• _INSTRUCTIONS FOR THE TASK_
Entries follow. Return each line that contains the word "Option".

[Entries taken from a collection]
-- ==== Sys2Proof/Machine/Geldy.lean ====
section
/-! DEFINITION. The Geldy fabric: the link of a port, accesses of peers and the answers to ours, forwarding queues and their
summaries (R268, R346 to R354, R392). -/

namespace Sys2Proof.Machine

/-! ## The link (R347, R348, R392) -/

/-- The partition a port belongs to, 8 for none. -/
def portPart (s : State) (p : Nat) : Nat :=
  ((List.range 8).find? fun k => partV (s.part k) && partPorts (s.part k) / 2 ^ p % 2 == 1).getD 8

/-- Frames up to a number are acknowledged; progress clears the count of go-backs. -/
def linkAck (s : State) (p seq : Nat) : State :=
  match (s.port p).unacked.findIdx? fun x => x.1 == seq with
  | some k => s.modPort p fun q =>
      { q with
        unacked := q.unacked.drop (k + 1)
        goBacks := 0
        resend := q.resend.filter fun m => (q.unacked.drop (k + 1)).any fun x => x.2 == m }
  | none => s

/-- A frame is sent again, by whatever port reaches its destination now. -/
def sendAgain (s : State) (m : OutMsg) : State :=
  match m.header with
  | some h => sendFrame s h.part h.dst m
  | none => s

/-- Frames held for want of a route or of room try again, in order: a step of the link engines. -/
def retryUnsent (s : State) : State :=
  s.unsent.foldl (fun s x => sendAgain s x.2) { s with unsent := [] }

/-- A port goes down: its unacknowledged frames go over other ports, in order and before those held (R348). -/
def portDown (s : State) (p : Nat) : State :=
  let late := (s.port p).unacked.filterMap fun x => x.2.header.map fun h => (h.dst, x.2)
  let s := s.modPort p fun q => { q with up := false, unacked := [], resend := [], goBacks := 0 }
  if late.isEmpty then s else retryUnsent { s with unsent := late ++ s.unsent }

/-- The link is down: that is logged. -/
def linkDown (s : State) (p : Nat) : State := portDown (logRas s (portPart s p) 365 p 0 63) p

/-- A go-back to the oldest unacknowledged frame; after eight without progress the link is down. -/
def goBack (s : State) (p : Nat) : State :=
  let q := s.port p
  if q.unacked.isEmpty || !q.up then s
  else if 8 ≤ q.goBacks then linkDown s p
  else q.unacked.foldl (fun s x => emit s x.2) (s.modPort p fun q => { q with goBacks := q.goBacks + 1, resend := [] })

/-- ACK_FRAME (R348). -/
def execAckFrame (port seq : Nat) (s : State) : Result :=
  .next (if s.phase ≠ .ready then emit s (.notReady port) else linkAck s port seq)

/-- NAK_FRAME: frames before the one expected have arrived; a busy one has the rest sent again later, any other goes back
(R348, R354, R392). -/
def execNakFrame (port seq : Nat) (busy : Bool) (s : State) : Result :=
  .next (
    if s.phase ≠ .ready then emit s (.notReady port)
    else
      let s := linkAck s port ((seq + 4095) % 4096)
      if busy then s.modPort port fun q => { q with resend := q.unacked.map Prod.snd } else goBack s port)

/-- RETRANSMIT_TIMEOUT (R348). -/
def execRetransmitTimeout (port : Nat) (s : State) : Result := .next (goBack s port)

/-- Frames refused busy are sent again: a step of the port's engine. -/
def portResend (s : State) (p : Nat) : State :=
  (s.port p).resend.foldl emit (s.modPort p fun q => { q with resend := [] })

/-- GELDY_LINK_TRAINING: a link trains again and counts its frames from 0 (R391, R392). -/
def execGeldyLinkTraining (port : Nat) (s : State) : Result :=
  .next (if s.phase = .ready ∧ (s.port port).up = false ∧ portPart s port < 8 ∧ s.identNow.isSome = true then
    s.modPort port fun q => { q with up := true, ident := pkgNow s, nextSeq := 0, expSeq := 0, goBacks := 0 }
  else s)

/-- A numbered frame arrives: it is taken when it is the next expected and nothing refuses it busy (R347, R348, R392). -/
def frameIn (s : State) (h : FrameHdr) (busy : Bool) (k : State → State) : State :=
  if s.phase ≠ .ready then emit s (.notReady h.port)
  else if (s.port h.port).up = false then s
  else if h.rsv ≠ 0 then logRas s (portPart s h.port) 363 h.port 0 63
  else
    let s := if h.ackv then linkAck s h.port h.ackseq else s
    let e := (s.port h.port).expSeq
    if h.seq ≠ e then emit s (.nak h.port e false)
    else if busy then emit s (.nak h.port e true)
    else k (emit (s.modPort h.port fun q => { q with expSeq := (e + 1) % 4096 }) (.ack h.port e))

/-! ## Accesses of peers (R349) -/

/-- A byte of a frame that carries poison is 256 or more. -/
def marked (x : Nat) : Bool := decide (256 ≤ x)

/-- The ranges of physical memory an access touches, with the rights it needs. -/
def peerRanges : PeerOp → List (Nat × Nat) × Bool × Bool
  | .read a n => ([(a, n)], true, false)
  | .write bs => (bs.map fun b => (b.1, 1), false, true)
  | .atomic _ k _ ls _ => (ls.map fun l => (l.1, kindSize k), true, true)
  | .tileRead rs => (rs, true, false)
  | .tileWrite rs => (rs.map fun r => (r.1, r.2.length), false, true)
  | .guardOp _ a _ _ => ([(a, 128)], true, true)

/-- The partition whose HBM stack holds a physical address (R377). -/
def paPart (s : State) (pa : Nat) : Option Nat :=
  (List.range 8).find? fun p => partV (s.part p) && partHas (s.part p) (fld pa 36 3)

/-- A grant entry decides an access: its source matches and its range holds every byte (R349). The fields' places are not given
(log 9): 0 source package, 1 source context, 2 base, 3 length, 4 R, 5 W, 6 HOME, 7 HOMEID, 8 context. -/
def grantMatches (e : List Nat) (src ctx : Nat) (rs : List (Nat × Nat)) : Bool :=
  let f (k : Nat) := Config.fabricField 4 k e
  e.getD 0 0 % 2 == 1 && f 0 == src && f 1 == ctx &&
    rs.all fun r => decide (f 2 ≤ r.1) && decide (r.1 + r.2 ≤ f 2 + f 3)

/-- The grant of an access: where its bytes are at home, none when it is refused. -/
def findGrant (s : State) (part src ctx : Nat) (rs : List (Nat × Nat)) (rd wr : Bool) : State × Option Loc :=
  let r := (List.range Config.grantCount).foldl (fun (r : State × Option (List Nat)) i =>
    match r.2 with
    | some _ => r
    | none =>
      let q := fabricEntry r.1 part 4 i 32
      let e := (List.range 32).map (byteOf q.2)
      (q.1, if grantMatches e src ctx rs then some e else none)) (s, none)
  (r.1, r.2.bind fun e =>
    let f (k : Nat) := Config.fabricField 4 k e
    if (rd && f 4 % 2 == 0) || (wr && f 5 % 2 == 0) then none
    else some ⟨0, 0, 0, f 6 % 4, f 7 % 32, part, f 8 % 64⟩)

/-- Bytes read for a peer, each with the poison of its sector. -/
def peerRead (s : State) (l : Loc) (n : Nat) : State × List Nat :=
  ((sectorParts 0 (n / 32 + 2) l.addr n).foldl (fun (r : State × List Nat) p =>
    let q := homeRead r.1 { l with addr := p.2.1 } (s.owner l.part) p.2.2
    (q.1, r.2 ++ (ofBytes q.2.1).map fun b => if q.2.2 then b + 256 else b)) (s, []))

/-- Rows read one after the other. -/
def peerRows (s : State) (l : Loc) (rs : List (Nat × Nat)) : State × List Nat :=
  rs.foldl (fun (r : State × List Nat) x =>
    let q := peerRead r.1 { l with addr := x.1 } x.2
    (q.1, r.2 ++ q.2)) (s, [])

/-- The lanes of a peer's atomic, at the home location l. -/
def peerLanes (l : Loc) (ls : List (Nat × Nat × Nat)) : List LaneAtom :=
  ((List.range ls.length).zip ls).map fun x => ⟨x.1, { l with addr := x.2.1 }, 0, x.2.2.1, x.2.2.2, 0, false⟩

/-- An atomic of a peer: old values, marked where the location carries poison. -/
def peerAtomic (s : State) (l : Loc) (op kind half : Nat) (ls : List (Nat × Nat × Nat)) : State × List Nat :=
  (peerLanes l ls).foldl (fun (r : State × List Nat) a =>
    let q := homeFor r.1 a.loc (s.owner l.part) (kindSize kind)
    let x := (lineAt q.1 q.2).atom op kind half a
    ({ q.1 with l2 := tset q.1.l2 q.2 x.1 },
      r.2 ++ (natLe (kindSize kind) x.2.old).map fun b => if x.2.pois then 256 else b.toNat)) (s, [])

/-- Bytes written with their poison marker poison their sectors (R224). -/
def peerPoison (l : Loc) (bs : List (Nat × Nat)) (s : State) : State :=
  bs.foldl (fun s b => if marked b.2 then homePoison s { l with addr := b.1 } (s.owner l.part) 1 else s) s

/-- A granted access other than a request for a guard: status and data of the answer (R349). A guard request withdrawn (kind 6) leaves the
queue, and when it has been granted already the guard is released (R312). -/
def peerDo (s : State) (f : ReqFrame) (l : Loc) : State × Nat × List Nat :=
  let poisoned (bs : List Nat) : Nat := if bs.any marked then 2 else 0
  match f.op with
  | .read a n =>
    let r := peerRead s { l with addr := a } n
    (r.1, poisoned r.2, r.2)
  | .write bs => ((byteRuns (bs.map fun b => (b.1, BitVec.ofNat 8 b.2))).foldl (fun s r => homeWrite s { l with addr := r.1 } (s.owner l.part) r.2) s
      |> peerPoison l bs, 0, [])
  | .atomic op kind half ls none =>
    let r := peerAtomic s l op kind half ls
    (r.1, poisoned r.2, r.2)
  | .atomic op kind half ls (some src) =>
    match ls with
    | [] => (s, 0, [])
    | (a, _, _) :: _ =>
      let l := { l with addr := a / 128 * 128 }
      let r := homeLine s (homeSlice s l) (l.addr / 128) (s.owner l.part) (ctxpOf l)
      ({ holdRed r.1 (homeSlice s l) ⟨l, op, kind, half, peerLanes l ls, src, s.nextStamp, s.owner l.part, f.core, 0⟩ with
          nextStamp := s.nextStamp + 1 }, 0, [])
  | .tileRead rs =>
    let r := peerRows s l rs
    (r.1, poisoned r.2, r.2)
  | .tileWrite rs =>
    (rs.foldl (fun s r => peerPoison l (((List.range r.2.length).map (r.1 + ·)).zip r.2)
      (homeWrite s { l with addr := r.1 } (s.owner l.part) (toBytes r.2))) s, 0, [])
  | .guardOp kind a base len =>
    let l := { l with addr := a }
    let h := readHead s l
    if kind = 6 then
      match h.1.remotes.find? fun r => r.2.owner == 5 && r.2.peer == f.hdr.src && r.2.req == base with
      | some (k, r) => ({ h.1 with ops := tdel h.1.ops r.id, remotes := tdel h.1.remotes k }, 0, [])
      | none => (guardFreeAt h.1 l len, 0, [])
    else if gBad h.2 then (h.1, 3, [])
    else if kind = 2 ∨ kind = 3 then (guardFreeAt h.1 l (kind - 2), 0, [])
    else
      let r := tetherAt h.1 l (kind == 4) (base, len)
      (r.1, r.2, [])

/-- The unit of a peer's request: none of this package's. -/
def peerUnit : UnitId := ⟨4095, 0, 0, true⟩

/-- The guard a peer asks for, and in which mode. -/
def guardAsk : PeerOp → Option (Nat × Nat)
  | .guardOp k a _ _ => if k < 2 then some (a, k) else none
  | _ => none

/-- A granted access is performed and answered; a request for a guard waits at the guard's home slice (R185, R349). -/
def peerServe (s : State) (f : ReqFrame) (l : Loc) : State :=
  let answer (s : State) (status : Nat) (data : List Nat) : State :=
    sendFrame s l.part f.hdr.src (.rsp ⟨headTo s l.part l.ctx f.hdr.src f.num, f.ref, status, data⟩)
  match guardAsk f.op with
  | none =>
    let r := peerDo s f l
    answer r.1 r.2.1 r.2.2
  | some (a, mode) =>
    let l := { l with addr := a }
    let h := readHead s l
    if gBad h.2 then answer h.1 3 []
    else
      let id := h.1.nextOp
      let o : Op := ⟨peerUnit, l.part, l.ctx, 15, 0, 0, h.1.nextStamp, h.1.nextStamp, .guardReq a l mode 5 none, none, []⟩
      tryGrant { h.1 with
        ops := tset h.1.ops id o
        nextOp := id + 2
        nextStamp := h.1.nextStamp + 1
        remotes := tset h.1.remotes (id + 1) ⟨f.ref, f.hdr.src, false, f.num, l.part, 5, id, [], 0, false⟩ } id

/-- A request the package has performed already (R348): numbers up to half a turn back. -/
def reqOld (s : State) (f : ReqFrame) : Bool :=
  match tget s.reqSeen (f.hdr.src * 256 + f.core) with
  | some n => decide (32768 ≤ (f.num + 65535 - n) % 65536)
  | none => false

/-- A line of an access is locked by a tile (R154). -/
def rangesLocked (s : State) (l : Loc) (rs : List (Nat × Nat)) : Bool :=
  rs.any fun r => (linePieces r.1 (r.2 / 128 + 2) r.2).any fun p => lineLocked s { l with addr := p.1 }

• _WRITTEN RESPONSE_
def paPart (s : State) (pa : Nat) : Option Nat :=
def findGrant (s : State) (part src ctx : Nat) (rs : List (Nat × Nat)) (rd wr : Bool) : State × Option Loc :=
  let r := (List.range Config.grantCount).foldl (fun (r : State × Option (List Nat)) i =>
def guardAsk : PeerOp → Option (Nat × Nat)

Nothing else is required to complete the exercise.